Overall Architecture

Given an input 3D human model \(\mathbf{G}_{\text{src}}\) and a pair of front-and-back view garment images \((g_f, g_b)\), the method consists of three steps: (1) rendering the 3D model into multi-view 2D images; (2) using an enhanced 2D VTON network to perform 3D-consistent editing on the multi-view images; and (3) reconstructing the edited 3D model \(\mathbf{G}_{\text{VTON}}\) using Gaussian Splatting. The core innovation lies in the second step, which extends a typical 2D VTON framework (Main UNet + GarmentNet) to support multi-view consistent generation.

Key Design 1: Pseudo-3D Pose Representation

Function: Replaces traditional DensePose to provide cross-view geometrically consistent human pose representation.

Mechanism: Uses normal maps \(\mathbf{N}\) derived from the SMPL-X 3D human body model as the pose condition, which are encoded by a lightweight PoseEncoder \(\mathcal{E}'\) and fed into the Main UNet. Normal maps capture fine-grained surface orientation information, maintaining geometric structure consistency across different viewpoints.

Design Motivation: DensePose assigns uniform semantic labels to each body part and lacks 3D geometric consistency, which causes artifacts and temporal inconsistency (such as improper handling of limb boundaries) under multiple views. Normal maps provide smoother, geometrically consistent transitions, supporting realistic shading effects.

Key Design 2: Multi-View Spatial Attention (MVAttention)

Function: Models correlations between features of different views to ensure 3D consistency in multi-view generation.

Mechanism: Inspired by temporal attention in video generation, a spatial attention layer is designed. The Query comes from the multi-view features \(\mathbf{F}^l\), and the Key/Value is the concatenation of multi-view features with front and back garment features \([\mathbf{F}^l \oplus F_f^l \oplus F_b^l]\).
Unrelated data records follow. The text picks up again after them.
-- ==== Sys2Proof/Tests/Slice0.lean ====
section
/-! SUPPORT. Tests: ill-formed terms, decoding of words written from 30_encoding.md R53 and R56, one step of every command
with the results 95_test_vectors.md gives, and for every statement with hypotheses a state and operands that meet them. -/

namespace Sys2Proof.Tests

-- One theorem at a time: the kernel evaluations below would else each hold a thread of their own.
set_option Elab.async false

open Sys2Proof.Machine

/-! ### The states the tests start from -/

/-- The state after RST with the reference parameters (00_scope.md R8, 95_test_vectors.md). -/
def base : State := State.resetWith 4 Params.reference

/-- `s` with a command running: its latches and the DIN bytes it has taken. -/
def running (s : State) (a0 a1 a2 : Reg) (din : List Byte) : State :=
  { s with a0 := a0, a1 := a1, a2 := a2, phase := .exec din }

/-- `s` with a context in slot 0. -/
def holding (s : State) (c : Ctx) : State := { s with slots := s.slots.set 0 c }

/-- A SHAKE128 context that has turned to squeezing. -/
def squeezingCtx : Ctx := { newShake 168 with dir := .squeezing }

/-- The registers of a strength-256 instance with an empty live context. -/
def activeDrbg : Drbg :=
  { dstate := .active, drate := 136, dseedlen := 64, dcounter := 0, dnw := 1, dhasctx := true, dlive := newShake 136,
    dfork := Ctx.free }

/-- `base` with an active instance. -/
def active : State := { base with drbg := activeDrbg }

/-- The state after a command. -/
def after (i : Instr) (s : State) : State :=
  match exec i s with
  | .next t => t
  | .fault _ => s
  | .refused _ => s

/-- The state after a step. -/
def afterStep (s : State) : State :=
  match step s with
  | .next t => t
  | .fault _ => s
  | .refused _ => s

/-- The CTX_STATUS word of slot 0. -/
def slot0Word (s : State) : Option Reg := s.slots[0]?.map Ctx.statusWord

/-- "abc". -/
def abc : List Byte := [0x61, 0x62, 0x63]

/-- "test me!" (44_drbg_helpers.md R118). -/
def testMe : List Byte := [0x74, 0x65, 0x73, 0x74, 0x20, 0x6d, 0x65, 0x21]

/-- "Email Signature" (95_test_vectors.md section 2.3). -/
def emailSignature : List Byte :=
  [0x45, 0x6d, 0x61, 0x69, 0x6c, 0x20, 0x53, 0x69, 0x67, 0x6e, 0x61, 0x74, 0x75, 0x72, 0x65]

/-- Remix(zeros(25)) (95_test_vectors.md section 2.5). -/
def remixedZeros : List Byte :=
  [0x7c, 0xa1, 0x45, 0xa6, 0x67, 0xc6, 0x4b, 0xcb, 0xcd, 0x8b, 0x48, 0x9d, 0x4d, 0xb9, 0xce, 0x0a, 0x9d, 0xb1, 0x55,
    0xb6, 0x77, 0xd6, 0x5b, 0xdb, 0xdd]

/-! ### Well-formedness: an index that does not fit its field is refused -/

theorem test_wf_one_slot : [Instr.ctxShake 15, .ctxCshake 0, .ctxAbsorb 3, .ctxSqueeze 4, .ctxReset 7, .ctxFree 8,
    .ctxStatus 15].all Instr.wellFormed = true := by decide

theorem test_wf_slot_too_large : [Instr.ctxShake 16, .ctxCshake 16, .ctxAbsorb 16, .ctxSqueeze 16, .ctxReset 16,
    .ctxFree 16, .ctxStatus 16].any Instr.wellFormed = false := by decide

theorem test_wf_clone_destination : (Instr.ctxClone 16 0).wellFormed = false := by decide

theorem test_wf_clone_source : (Instr.ctxClone 0 16).wellFormed = false := by decide
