-- ==== Sys2Proof/Machine/Load.lean ====
section
/-!
DEFINITION. The load group, 3h (43_load.md R130 to R141).
-/

namespace Sys2Proof.Machine

/-- A single-register load (R132): the collision is refused, the access is checked and made, then the data register is written and,
when W=1, the base. `ext` widens the value read (R136, R137, R139, R141). -/
def loadSingle (n : Size) (ext : Word → Word) (a : Single) (s : State) : Except Stop State :=
  if a.collides then .error (.refuse .loadBaseCollision)
  else (s.readMem .read (accessAddr a s) n).map fun v =>
    (writeBack a.wb a.base (newBase a s) (s.setReg a.data (ext v))).advance

/-- `sext_32` of a byte (R139). -/
def sextByte (v : Word) : Word := (v.truncate 8).signExtend 32

/-- `sext_32` of a halfword (R141). -/
def sextHalf (v : Word) : Word := (v.truncate 16).signExtend 32

/-- R134 -/
def execLoad (c : Cond) (a : Single) (s : State) : Outcome := s.perform c (loadSingle .word id a s)

/-- R136: zero-extended. -/
def execLoadb (c : Cond) (a : Single) (s : State) : Outcome := s.perform c (loadSingle .byte id a s)

/-- R137: zero-extended. -/
def execLoadh (c : Cond) (a : Single) (s : State) : Outcome := s.perform c (loadSingle .half id a s)

/-- R139 -/
def execLoadbe (c : Cond) (a : Single) (s : State) : Outcome := s.perform c (loadSingle .byte sextByte a s)

/-- R141 -/
def execLoadhe (c : Cond) (a : Single) (s : State) : Outcome := s.perform c (loadSingle .half sextHalf a s)

/-- `loadm` (R133, R135): the refusals, all the checks, all the reads, then the registers and, when W=1, the base. -/
def loadMulti (m : Multi) (s : State) : Except Stop State :=
  (checkMulti m).bind fun _ =>
  (checkBlock s .read (blockAddrs m s)).bind fun _ =>
  (readWords s (blockAddrs m s)).map fun vs =>
    (writeBack m.wb m.base (blockNew m s) (s.setRegs (m.regs.zip vs))).advance

/-- R135 -/
def execLoadm (c : Cond) (m : Multi) (s : State) : Outcome := s.perform c (loadMulti m s)

/-- R138 -/
def execPop (c : Cond) (d : Reg) (s : State) : Outcome :=
  s.perform c (if d = spReg then .error (.refuse .popSP) else s.pop.map fun p => (p.2.setReg d p.1).advance)

/-- R140 -/
def execPopf (c : Cond) (s : State) : Outcome :=
  s.perform c (s.pop.map fun p => (p.2.setFlags (Flags.ofWord p.1)).advance)

end Sys2Proof.Machine
end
The key innovation is the introduction of a correlation matrix \(C\) based on the angular differences of camera rotation matrices:

\[C_{ij} = ((\text{trace}(R_i^T R_j) - 1) / 2 + 1) / 2\]

Similar viewpoints receive higher correlation weights, while distant viewpoints receive lower weights, modulating the attention scores by \(C_{ij}\).

Design Motivation: Multi-view inputs originate from random azimuth angles with non-uniform spatial intervals; features from similar views are highly correlated, whereas disparate views are relatively independent. Directly applying standard attention fails to model this spatial relationship.

Key Design 3: Multi-View CLIP Embedding

Function: Injects camera viewpoint information into CLIP features, enabling the network to learn garment features related to specific viewpoints.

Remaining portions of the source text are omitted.